Problem to work on:
Using the data below, show every line where the word "starts" occurs.

[Saved data entries]

=== Section Start ===

/-- A flit that a transmitter keeps for a resend: its link sequence number, and how often it was sent (15 R392). -/
structure SentFlit where
  seq : Nat
  flit : Flit
  times : Nat := 1
  deriving DecidableEq, Repr

/-- A Beam port (15 R390 to R392): whether it is up, its lanes and how many lost lock, the last 256 flits that it sent, the next link
sequence number, the first one not acknowledged, the next one it expects, and its injection cap in 1/256 of the line rate, none for the
fused one (14 R386). -/
structure Port where
  up : Bool := true
  lanes : Nat := 8
  lost : Nat := 0
  sent : List SentFlit := []
  seq : Nat := 0
  acked : Nat := 0
  expect : Nat := 0
  cap : Option Nat := none
  deriving DecidableEq, Repr

/-- Enmon (14 R374, R383 to R389): the log with the number of its first record, the log epoch, the two banks of each image (by
2 × image + bank; none is the image of the factory), the active bank of each, the images that the next Enmon reset activates, the
sustained power target, what Enmon answered the host over the sideband, whether bring-up is under way or done (false: PHASE 0), the
HRANGE entries with those locked, the stacks' memory clocks, what the sensors measured (by `Sensor.code`), the corrected and the
uncorrectable errors of each controller (by `Ctl.code`), and the uncorrectable errors of each column in this epoch. -/
structure Enmon where
  log : List (List Word) := []
  logBase : Nat := 0
  epoch : Nat := 0
  banks : Tbl Image := []
  active : Tbl Nat := []
  pending : List Nat := []
  target : Nat := 2400
  reports : List (List Nat) := []
  running : Bool := false
  hrange : List (Word × Word) := []
  hlock : List Nat := []
  memMhz : Tbl Nat := [(0, 1200), (1, 1200), (2, 1200), (3, 1200), (4, 1200), (5, 1200), (6, 1200), (7, 1200)]
  sensors : Tbl Nat := []
  errs : Tbl (Nat × Nat) := []
  colErrs : Tbl Nat := []
  deriving DecidableEq, Repr

/-- Which agent moves next (log 2). -/
inductive Turn where
  /-- the control thread that a core serves next (01 R21) -/
  | control (core : Nat)
  /-- a strand of a run -/
  | strand (run i : Nat)
  /-- a step of another agent -/
  | event (i : Instr)
  deriving DecidableEq, Repr

/-- The device. `starts` holds the runs whose members have all arrived and that wait for their ranges (15 R404; 08 R234), `early` the grants,
signals and barrier flits that came before their run started here (15 R412, R413), `past` the runs that are complete, whose acknowledgements
may have to be repeated (R412, R414). -/
structure State where
  mem : List Host.Cell
  watches : Tbl Watch
  columns : Tbl Column
  layouts : Tbl Layout
  cores : Tbl Core
  clusters : Tbl Cluster
  dies : Tbl Die
  ctxs : Tbl Context
  launches : Tbl Launch
  waits : List PageWait
  hostAcks : List HostAck
  unmaps : List Unmap
  starts : List Run
  runs : List Run
  past : List Run
  early : List Flit
  ports : Tbl Port
  routes : Tbl Word
  badRoutes : List (Nat × Nat)
  notices : List (Nat × Nat)
  address : BitVec 16
  parts : Vector Word 8
  enmon : Enmon
  stackBits : Mask
  modules : List Nat
  linkUp : Bool
  cur : Nat
  ent : Nat
  lane : LaneCtx
  strand : Nat × Nat
  granted : Bool
  agenda : List Turn
  turn : Bool
  rot : Nat
  free : Nat
  epoch : Nat
  next : Nat
  seq : Nat
  deriving DecidableEq, Repr

/-- The device after reset (14 R388, R389; INVENTORY.md): nothing placed, no context, no watch, memory with nothing listed.
Partition 0 holds every cluster (12 R418). -/
def State.reset : State where
  mem := []
  watches := []
  columns := []
  layouts := []
  cores := []
  clusters := []
  dies := []
  ctxs := []
  launches := []
  waits := []
  hostAcks := []
  unmaps := []
  starts := []
  runs := []
  past := []
  early := []
  ports := []
  routes := []
  badRoutes := []
  notices := []
  address := 0
  parts := Vector.ofFn fun i => if i.val = 0 then 0xFFFFFFFFFFFFFFFF#64 else 0
  enmon := {}
  stackBits := 0
  modules := [0, 1, 2, 3]
  linkUp := false
  cur := 0
  ent := 0
  lane := {}
  strand := (0, 0)
  granted := false
  agenda := []
  turn := true
  rot := 0
  free := 0
  epoch := 0
  next := 1
  seq := 1

end Sys2Proof.Machine
end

=== Section End ===

Problem solution:
/-- The device. `starts` holds the runs whose members have all arrived and that wait for their ranges (15 R404; 08 R234), `early` the grants,
  starts : List Run
  starts := []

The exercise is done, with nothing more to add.